Will you return, word for word, only the lines from the top of the data below down to and including the one with "ta : BitVec 32"?
*** SUPPLIED MATERIAL Section Begins ***
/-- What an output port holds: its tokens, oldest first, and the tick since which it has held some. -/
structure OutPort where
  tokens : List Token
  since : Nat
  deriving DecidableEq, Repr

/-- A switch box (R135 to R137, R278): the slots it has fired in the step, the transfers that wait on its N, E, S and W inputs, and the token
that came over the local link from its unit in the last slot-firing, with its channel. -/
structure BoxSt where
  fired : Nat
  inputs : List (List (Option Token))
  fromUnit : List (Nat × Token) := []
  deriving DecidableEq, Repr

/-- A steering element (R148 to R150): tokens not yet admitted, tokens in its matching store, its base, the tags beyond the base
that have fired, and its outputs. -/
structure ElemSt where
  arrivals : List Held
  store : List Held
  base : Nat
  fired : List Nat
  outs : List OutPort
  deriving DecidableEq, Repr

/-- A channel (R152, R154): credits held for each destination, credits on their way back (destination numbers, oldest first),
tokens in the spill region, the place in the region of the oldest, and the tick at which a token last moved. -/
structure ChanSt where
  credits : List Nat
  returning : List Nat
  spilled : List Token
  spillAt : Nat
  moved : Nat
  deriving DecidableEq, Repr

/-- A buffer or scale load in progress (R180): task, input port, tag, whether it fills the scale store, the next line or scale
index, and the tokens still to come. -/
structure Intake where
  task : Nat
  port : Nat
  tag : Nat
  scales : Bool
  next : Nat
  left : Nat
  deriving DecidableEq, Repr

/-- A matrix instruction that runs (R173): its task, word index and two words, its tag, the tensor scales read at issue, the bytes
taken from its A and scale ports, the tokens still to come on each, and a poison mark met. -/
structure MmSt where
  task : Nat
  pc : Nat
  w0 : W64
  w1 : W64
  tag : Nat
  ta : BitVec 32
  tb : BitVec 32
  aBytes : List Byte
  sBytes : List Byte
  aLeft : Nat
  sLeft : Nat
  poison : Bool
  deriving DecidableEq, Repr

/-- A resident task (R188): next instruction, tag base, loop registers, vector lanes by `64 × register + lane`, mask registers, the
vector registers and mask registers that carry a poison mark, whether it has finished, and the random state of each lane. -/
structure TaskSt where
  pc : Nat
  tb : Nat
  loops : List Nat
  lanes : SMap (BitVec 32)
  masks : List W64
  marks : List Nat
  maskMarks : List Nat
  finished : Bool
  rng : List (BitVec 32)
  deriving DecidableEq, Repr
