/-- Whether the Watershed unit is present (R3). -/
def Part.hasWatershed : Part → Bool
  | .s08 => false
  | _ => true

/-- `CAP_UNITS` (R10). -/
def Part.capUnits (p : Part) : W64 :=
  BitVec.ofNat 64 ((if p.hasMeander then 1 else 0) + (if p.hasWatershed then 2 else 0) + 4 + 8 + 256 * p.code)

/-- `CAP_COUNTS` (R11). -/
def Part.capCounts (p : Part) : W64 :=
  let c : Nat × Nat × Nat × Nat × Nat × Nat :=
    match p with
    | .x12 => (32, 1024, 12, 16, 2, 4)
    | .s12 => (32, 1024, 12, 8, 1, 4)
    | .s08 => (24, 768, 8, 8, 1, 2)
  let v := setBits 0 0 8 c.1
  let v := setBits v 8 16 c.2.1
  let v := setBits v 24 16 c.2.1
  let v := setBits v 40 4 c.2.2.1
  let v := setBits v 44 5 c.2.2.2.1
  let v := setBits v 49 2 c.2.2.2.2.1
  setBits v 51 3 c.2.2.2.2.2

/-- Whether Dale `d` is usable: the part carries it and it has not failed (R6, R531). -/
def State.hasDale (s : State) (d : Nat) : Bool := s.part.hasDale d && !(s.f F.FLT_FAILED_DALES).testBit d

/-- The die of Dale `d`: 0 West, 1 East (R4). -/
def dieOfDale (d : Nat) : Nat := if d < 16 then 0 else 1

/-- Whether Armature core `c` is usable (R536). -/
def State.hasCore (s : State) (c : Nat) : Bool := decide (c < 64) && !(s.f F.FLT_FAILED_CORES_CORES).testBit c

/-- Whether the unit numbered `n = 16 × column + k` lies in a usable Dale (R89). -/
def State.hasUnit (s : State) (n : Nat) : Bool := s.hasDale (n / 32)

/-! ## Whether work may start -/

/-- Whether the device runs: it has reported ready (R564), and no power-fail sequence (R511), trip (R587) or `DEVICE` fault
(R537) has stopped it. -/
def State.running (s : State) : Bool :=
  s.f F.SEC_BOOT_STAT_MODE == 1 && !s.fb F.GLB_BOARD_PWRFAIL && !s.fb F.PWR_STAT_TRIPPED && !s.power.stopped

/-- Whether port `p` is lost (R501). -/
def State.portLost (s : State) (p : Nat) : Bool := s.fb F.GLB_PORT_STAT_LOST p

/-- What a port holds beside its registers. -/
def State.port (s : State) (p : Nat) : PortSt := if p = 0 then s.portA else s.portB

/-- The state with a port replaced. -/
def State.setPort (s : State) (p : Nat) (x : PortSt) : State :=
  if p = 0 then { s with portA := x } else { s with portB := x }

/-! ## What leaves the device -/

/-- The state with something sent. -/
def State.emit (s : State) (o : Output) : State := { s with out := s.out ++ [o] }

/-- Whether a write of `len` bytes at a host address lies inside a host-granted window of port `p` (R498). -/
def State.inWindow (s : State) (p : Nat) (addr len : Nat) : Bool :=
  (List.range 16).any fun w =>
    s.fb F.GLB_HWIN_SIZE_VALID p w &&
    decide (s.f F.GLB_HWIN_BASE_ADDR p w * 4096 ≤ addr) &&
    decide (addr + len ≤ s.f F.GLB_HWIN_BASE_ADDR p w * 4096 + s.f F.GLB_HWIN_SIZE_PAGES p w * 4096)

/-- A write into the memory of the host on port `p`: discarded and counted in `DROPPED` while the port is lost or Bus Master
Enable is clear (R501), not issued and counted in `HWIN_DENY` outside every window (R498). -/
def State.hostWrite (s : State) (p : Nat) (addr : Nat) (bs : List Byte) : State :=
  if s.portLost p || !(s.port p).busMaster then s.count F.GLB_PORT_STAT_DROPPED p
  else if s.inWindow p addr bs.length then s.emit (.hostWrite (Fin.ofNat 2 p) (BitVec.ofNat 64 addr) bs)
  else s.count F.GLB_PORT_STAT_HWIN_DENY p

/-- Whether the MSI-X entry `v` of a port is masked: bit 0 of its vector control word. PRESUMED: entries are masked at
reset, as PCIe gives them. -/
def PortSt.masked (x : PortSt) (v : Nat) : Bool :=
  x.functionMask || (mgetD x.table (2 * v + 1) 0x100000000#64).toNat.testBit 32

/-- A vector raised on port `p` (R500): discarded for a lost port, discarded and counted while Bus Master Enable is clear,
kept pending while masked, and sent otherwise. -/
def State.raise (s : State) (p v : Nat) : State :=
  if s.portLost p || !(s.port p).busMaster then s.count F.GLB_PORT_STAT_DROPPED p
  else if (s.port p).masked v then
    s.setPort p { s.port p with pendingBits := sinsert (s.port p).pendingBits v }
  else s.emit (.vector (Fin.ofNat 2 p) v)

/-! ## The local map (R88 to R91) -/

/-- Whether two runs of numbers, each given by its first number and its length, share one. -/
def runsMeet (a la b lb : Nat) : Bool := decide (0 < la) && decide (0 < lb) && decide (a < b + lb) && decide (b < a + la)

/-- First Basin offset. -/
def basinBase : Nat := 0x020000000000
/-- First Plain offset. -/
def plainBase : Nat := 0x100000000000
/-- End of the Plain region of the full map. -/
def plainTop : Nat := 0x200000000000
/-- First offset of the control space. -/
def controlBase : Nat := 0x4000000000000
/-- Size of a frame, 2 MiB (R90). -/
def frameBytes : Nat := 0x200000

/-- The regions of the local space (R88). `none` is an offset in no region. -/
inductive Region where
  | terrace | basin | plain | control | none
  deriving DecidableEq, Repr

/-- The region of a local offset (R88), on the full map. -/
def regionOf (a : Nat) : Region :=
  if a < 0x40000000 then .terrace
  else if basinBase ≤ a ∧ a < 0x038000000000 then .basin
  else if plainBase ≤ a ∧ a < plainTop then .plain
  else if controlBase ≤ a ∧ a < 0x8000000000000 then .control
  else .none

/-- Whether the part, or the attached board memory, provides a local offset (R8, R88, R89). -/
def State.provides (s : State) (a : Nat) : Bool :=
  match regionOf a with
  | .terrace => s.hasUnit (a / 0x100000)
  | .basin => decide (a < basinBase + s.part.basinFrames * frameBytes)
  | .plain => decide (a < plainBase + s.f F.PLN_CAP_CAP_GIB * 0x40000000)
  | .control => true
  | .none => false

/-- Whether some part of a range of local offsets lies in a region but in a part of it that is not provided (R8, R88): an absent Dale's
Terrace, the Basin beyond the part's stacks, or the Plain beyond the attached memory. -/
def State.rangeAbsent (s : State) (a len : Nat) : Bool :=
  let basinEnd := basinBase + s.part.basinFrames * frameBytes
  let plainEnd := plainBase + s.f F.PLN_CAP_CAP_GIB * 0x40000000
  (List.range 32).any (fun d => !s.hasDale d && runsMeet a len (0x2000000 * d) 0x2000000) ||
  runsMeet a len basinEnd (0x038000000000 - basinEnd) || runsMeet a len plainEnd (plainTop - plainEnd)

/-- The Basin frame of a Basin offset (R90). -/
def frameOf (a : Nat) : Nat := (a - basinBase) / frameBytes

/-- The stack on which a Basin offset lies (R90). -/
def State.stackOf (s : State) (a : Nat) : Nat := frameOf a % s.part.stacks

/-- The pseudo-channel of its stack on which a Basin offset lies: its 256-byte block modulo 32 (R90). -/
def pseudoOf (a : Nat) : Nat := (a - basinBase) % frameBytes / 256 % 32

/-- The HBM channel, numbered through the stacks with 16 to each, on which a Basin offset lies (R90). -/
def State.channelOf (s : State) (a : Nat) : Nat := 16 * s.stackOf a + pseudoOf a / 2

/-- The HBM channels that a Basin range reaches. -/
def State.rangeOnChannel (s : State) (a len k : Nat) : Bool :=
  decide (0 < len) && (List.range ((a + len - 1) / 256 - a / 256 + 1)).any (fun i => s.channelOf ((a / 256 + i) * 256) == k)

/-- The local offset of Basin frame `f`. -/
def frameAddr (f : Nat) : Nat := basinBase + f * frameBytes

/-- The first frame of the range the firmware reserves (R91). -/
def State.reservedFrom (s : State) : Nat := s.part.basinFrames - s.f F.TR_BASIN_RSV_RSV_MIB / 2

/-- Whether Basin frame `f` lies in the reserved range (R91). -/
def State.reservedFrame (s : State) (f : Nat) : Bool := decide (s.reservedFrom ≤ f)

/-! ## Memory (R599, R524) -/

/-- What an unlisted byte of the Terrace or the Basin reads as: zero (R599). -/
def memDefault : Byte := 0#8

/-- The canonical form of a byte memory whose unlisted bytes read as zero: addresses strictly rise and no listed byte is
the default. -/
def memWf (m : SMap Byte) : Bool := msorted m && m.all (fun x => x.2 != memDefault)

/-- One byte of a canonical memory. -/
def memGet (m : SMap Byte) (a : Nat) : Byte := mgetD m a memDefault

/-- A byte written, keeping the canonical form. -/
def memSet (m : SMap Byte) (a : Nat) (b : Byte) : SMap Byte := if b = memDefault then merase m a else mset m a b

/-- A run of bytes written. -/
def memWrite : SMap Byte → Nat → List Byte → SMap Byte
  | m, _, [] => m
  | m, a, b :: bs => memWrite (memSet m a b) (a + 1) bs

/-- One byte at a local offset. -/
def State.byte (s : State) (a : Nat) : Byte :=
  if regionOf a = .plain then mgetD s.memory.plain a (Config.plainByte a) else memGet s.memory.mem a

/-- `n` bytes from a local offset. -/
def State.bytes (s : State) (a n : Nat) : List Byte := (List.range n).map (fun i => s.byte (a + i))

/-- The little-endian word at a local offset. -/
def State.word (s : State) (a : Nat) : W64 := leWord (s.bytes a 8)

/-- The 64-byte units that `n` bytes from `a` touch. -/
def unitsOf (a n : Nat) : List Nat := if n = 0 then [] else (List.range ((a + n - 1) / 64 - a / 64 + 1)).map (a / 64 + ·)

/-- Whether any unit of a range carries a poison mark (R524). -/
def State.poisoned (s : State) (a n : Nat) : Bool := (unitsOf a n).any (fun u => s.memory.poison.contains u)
*** SUPPLIED MATERIAL Section Ends ***
### WRITTEN SOLUTION
/-- What an output port holds: its tokens, oldest first, and the tick since which it has held some. -/
structure OutPort where
  tokens : List Token
  since : Nat
  deriving DecidableEq, Repr

/-- A switch box (R135 to R137, R278): the slots it has fired in the step, the transfers that wait on its N, E, S and W inputs, and the token
that came over the local link from its unit in the last slot-firing, with its channel. -/
structure BoxSt where
  fired : Nat
  inputs : List (List (Option Token))
  fromUnit : List (Nat × Token) := []
  deriving DecidableEq, Repr

/-- A steering element (R148 to R150): tokens not yet admitted, tokens in its matching store, its base, the tags beyond the base
that have fired, and its outputs. -/
structure ElemSt where
  arrivals : List Held
  store : List Held
  base : Nat
  fired : List Nat
  outs : List OutPort
  deriving DecidableEq, Repr

/-- A channel (R152, R154): credits held for each destination, credits on their way back (destination numbers, oldest first),
tokens in the spill region, the place in the region of the oldest, and the tick at which a token last moved. -/
structure ChanSt where
  credits : List Nat
  returning : List Nat
  spilled : List Token
  spillAt : Nat
  moved : Nat
  deriving DecidableEq, Repr

/-- A buffer or scale load in progress (R180): task, input port, tag, whether it fills the scale store, the next line or scale
index, and the tokens still to come. -/
structure Intake where
  task : Nat
  port : Nat
  tag : Nat
  scales : Bool
  next : Nat
  left : Nat
  deriving DecidableEq, Repr

/-- A matrix instruction that runs (R173): its task, word index and two words, its tag, the tensor scales read at issue, the bytes
taken from its A and scale ports, the tokens still to come on each, and a poison mark met. -/
structure MmSt where
  task : Nat
  pc : Nat
  w0 : W64
  w1 : W64
  tag : Nat
  ta : BitVec 32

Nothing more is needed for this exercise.